▸ About this exercise
Return a copy of each line in the listing that includes the word "hcause".

▸ Data listing
/-- A cut from the bay: what the phase end brings has no effect, and no drain is pending. -/
theorem cutWash_settle {s : State} {b : Bay} {n : Nat} {p : PhaseRun} {cause : PhaseCause} {ending : EndCause}
    (hc : cause = .cutExit ∨ cause = .abandoned) (hheld : (s.bc.get b).held = some n) (hp : s.plan? b = some p)
    (hs : s.serving b = none) (hd : s.lm.drainPending = none)
    (hloop : (washEnded (phaseClosed s b p cause) b n ending).lm.drainPending = s.lm.drainPending) :
    Machine.run s (·.cutWash b cause ending) = .next (washEnded (phaseClosed s b p cause) b n ending) := by
  obtain ⟨lp, totals, reclaim, hclosed, -⟩ := phaseClosed_eq (s := s) (b := b) (p := p) (cause := cause) rfl rfl
  have hheld' : ((phaseClosed s b p cause).bc.get b).held = some n := by rw [hclosed]; exact hheld
  have hcut : (Work.mk s []).cutWash b cause ending = ⟨washEnded (phaseClosed s b p cause) b n ending,
      [.follow b p.visit p.number cause false, .drainCheck]⟩ := by
    rw [Work.cutWash, endPhase_eq hp hs, washEnd_eq hheld']
    rfl
  have hfollow : ∀ u : State, (Work.mk u []).handle (.follow b p.visit p.number cause false) = ⟨u, []⟩ := by
    intro u
    rcases hc with rfl | rfl <;> rfl
  refine run_next hcut ?_
  rw [settle_done (hfollow _), settle_done (handle_drainCheck_calm (hloop.trans hd)), Work.settle_done]

theorem stopped_ne {s t : State} {b : Bay} {x : BayRecord} (h : t.bc = s.bc.set b x) :
    t.bc.get b = x ∧ ∀ b', b' ≠ b → t.bc.get b' = s.bc.get b' := by
  rw [h]
  exact ⟨Six.get_set_same _ _ _, fun b' hb => Six.get_set_ne _ _ _ _ hb⟩

theorem plan_cleared {s t : State} {b : Bay} (h : t.pr = s.pr.set b { s.pr.get b with plan := none }) :
    t.plan? b = none := by
  rw [State.plan?, h, Six.get_set_same]

/-- Settles O40. -/
theorem washCutShort : Obligations.WashCutShort := by
  intro b s
  refine ⟨fun h => ?releasing, fun h => ?empty, fun n v p hst hheld hv hp hn hf hr hs hd hpost hwrite hcap => ?cut⟩
  case releasing =>
    have hrow : exec (.exitButtonPress b) s =
        Machine.run s (·.upd fun s => s.modBay b fun r => { r with exitPulse := some (s.due 10) }) := by
      simp only [exec, execExitButtonPress, h]
    exact hrow.trans (run_upd s _)
  case empty => simp only [exec, execExitButtonPress, h]
  case cut =>
    refine ⟨?press, fun due hdue => ?filter⟩
    case press =>
      have hend := wash_closed_dry (b := b) .cutExit .exit hv hn hf hr hpost hwrite hcap
      have hrow : exec (.exitButtonPress b) s = Machine.run s (·.cutWash b .cutExit .exit) := by
        simp only [exec, execExitButtonPress, hst]
      obtain ⟨hbay, hothers⟩ := stopped_ne hend.bays
      obtain ⟨hfin, hcause, hres⟩ := washedVisit_fields v (closingResult s p .cutExit) .exit
      refine ⟨_, washedVisit v (closingResult s p .cutExit) .exit, closingResult s p .cutExit,
        hrow.trans (cutWash_settle (Or.inl rfl) hheld hp hs hd (by rw [hend.loop])), ?_, ?_, ?_,
        plan_cleared hend.runners, hend.visit, hfin, hcause, hres, rfl, rfl, hf, hr, hend.posting, hend.ring, ?_, ?_,
        hend.tables, hend.lanes, ?_, hothers⟩
      · rw [hbay]
      · rw [hbay]
        exact hheld
      · rw [hbay]
      · rw [hend.loop]
      · rw [hend.loop]
      · rw [hend.queues]
    case filter =>
      have hend := wash_closed_dry (s := s.reach due) (b := b) .abandoned .abandoned hv hn hf hr hpost hwrite hcap
      have hrow : exec (.lossFilterExpiry b) s = Machine.run (s.reach due) (·.cutWash b .abandoned .abandoned) := by
        show onExpiry s (s.bc.get b).lossFilter _ = _
        rw [hdue, onExpiry_some]
      obtain ⟨hbay, hothers⟩ := stopped_ne hend.bays
      obtain ⟨hfin, hcause, hres⟩ := washedVisit_fields v (closingResult (s.reach due) p .abandoned) .abandoned
      refine ⟨_, washedVisit v (closingResult (s.reach due) p .abandoned) .abandoned,
        closingResult (s.reach due) p .abandoned,
        hrow.trans (cutWash_settle (Or.inr rfl) hheld hp hs hd (by rw [hend.loop])), ?_, plan_cleared hend.runners,
        hend.visit, hfin, hcause, hres, rfl, rfl, hend.posting, hend.time, ?_, hend.tables, hend.lanes, hothers⟩
      · rw [hbay]
      · rw [hend.loop]
        rfl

▸ Exercise answer
      obtain ⟨hfin, hcause, hres⟩ := washedVisit_fields v (closingResult s p .cutExit) .exit
        plan_cleared hend.runners, hend.visit, hfin, hcause, hres, rfl, rfl, hf, hr, hend.posting, hend.ring, ?_, ?_,
      obtain ⟨hfin, hcause, hres⟩ := washedVisit_fields v (closingResult (s.reach due) p .abandoned) .abandoned
        hend.visit, hfin, hcause, hres, rfl, rfl, hend.posting, hend.time, ?_, hend.tables, hend.lanes, hothers⟩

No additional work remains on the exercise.